About this exercise:
Check each line of the entries for "theorem" and report the ones that have it.

Collected data:
= Beginning of Section =

-- ==== Sys2Proof/Tests/Slice0.lean ====
section
/-! SUPPORT. Tests with results from outside the model (the vectors of spec/95_test_vectors.md), the smoke test of
WellFormed, and for every statement with hypotheses a witness that meets them together. -/

namespace Sys2Proof.Tests

open Sys2Proof Sys2Proof.Machine

/-! ## Helpers -/

/-- The reset state with these data inputs on the ports. -/
def withInputs (opa opb : Word) (bs : List Byte) : State :=
  { State.reset with port := { cmd := 0, opa := opa, opb := opb, payin := toPayin bs } }

/-- A state with `n` bytes of a candidate frame received. -/
def withPartial (n : Fin 64) (bs : List Byte) (opa : Word) : State :=
  { withInputs opa 0 [] with rxbuf := memWrite (Vector.replicate 63 0) 0 bs, rxcnt := n }

/-- The outputs an outcome drives. -/
def outOf : Host.Outcome State Fault Refusal → Option Output
  | .next t    => t.out
  | .fault _   => none
  | .refused _ => none

/-- The reset state with this queue. -/
def withQueue (q : List Stimulus) : State := { State.reset with pending := q }

/-- The inputs of an operation given by its command word. -/
def inputsOf (cmd opa opb : Word) (bs : List Byte) : Inputs := { cmd := cmd, opa := opa, opb := opb, payin := toPayin bs }

/-! ## Decoding: words written out from the field table of R70 (vectors V1) -/

/-- OP 0001, every other field 0. -/
theorem test_decode_feedb : decode 0b0000000_000000_0_000_00000_00000_0_0001#32 = .op .feedb := by decide
/-- OP 0010, every other field 0. -/
theorem test_decode_build : decode 0b0000000_000000_0_000_00000_00000_0_0010#32 = .op .build := by decide
/-- OP 0010, P 1, LEN 111101. -/
theorem test_decode_buildP : decode 0b0000000_111101_1_000_00000_00000_0_0010#32 = .op (.buildP 61) := by decide
/-- OP 0011, W 0, S 2, E 4. -/
theorem test_decode_extract : decode 0b0000000_000000_0_000_00100_00010_0_0011#32 = .op (.extract .byte 2 4) := by decide
/-- OP 0100, W 1, S 31, E 31. -/
theorem test_decode_insert : decode 0b0000000_000000_0_000_11111_11111_1_0100#32 = .op (.insert .grouped 31 31) := by
  decide
/-- OP 0101, W 0, S 2, E 4. -/
theorem test_decode_ismod : decode 0b0000000_000000_0_000_00100_00010_0_0101#32 = .op (.ismod .byte 2 4) := by decide
/-- OP 0110, N 4. -/
theorem test_decode_combine : decode 0b0000000_000000_0_100_00000_00000_0_0110#32 = .op (.combine 4) := by decide
/-- OP 0111, N 2. -/
theorem test_decode_split : decode 0b0000000_000000_0_010_00000_00000_0_0111#32 = .op (.split 2) := by decide
/-- A reserved code, RSV set, an unused field set, LEN 62, E below S, an index above 7 in byte mode, N 5 (V1). -/
theorem test_decode_illegal :
    [0x00000000, 0x00000008, 0x80000001, 0x00000011, 0x00080002, 0x01F40002, 0x00000883, 0x00002003, 0x00028006].map decode
      = List.replicate 9 .illegal := by decide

= End of Section =

Answer to this problem:
theorem test_decode_feedb : decode 0b0000000_000000_0_000_00000_00000_0_0001#32 = .op .feedb := by decide
theorem test_decode_build : decode 0b0000000_000000_0_000_00000_00000_0_0010#32 = .op .build := by decide
theorem test_decode_buildP : decode 0b0000000_111101_1_000_00000_00000_0_0010#32 = .op (.buildP 61) := by decide
theorem test_decode_extract : decode 0b0000000_000000_0_000_00100_00010_0_0011#32 = .op (.extract .byte 2 4) := by decide
theorem test_decode_insert : decode 0b0000000_000000_0_000_11111_11111_1_0100#32 = .op (.insert .grouped 31 31) := by
theorem test_decode_ismod : decode 0b0000000_000000_0_000_00100_00010_0_0101#32 = .op (.ismod .byte 2 4) := by decide
theorem test_decode_combine : decode 0b0000000_000000_0_100_00000_00000_0_0110#32 = .op (.combine 4) := by decide
theorem test_decode_split : decode 0b0000000_000000_0_010_00000_00000_0_0111#32 = .op (.split 2) := by decide
theorem test_decode_illegal :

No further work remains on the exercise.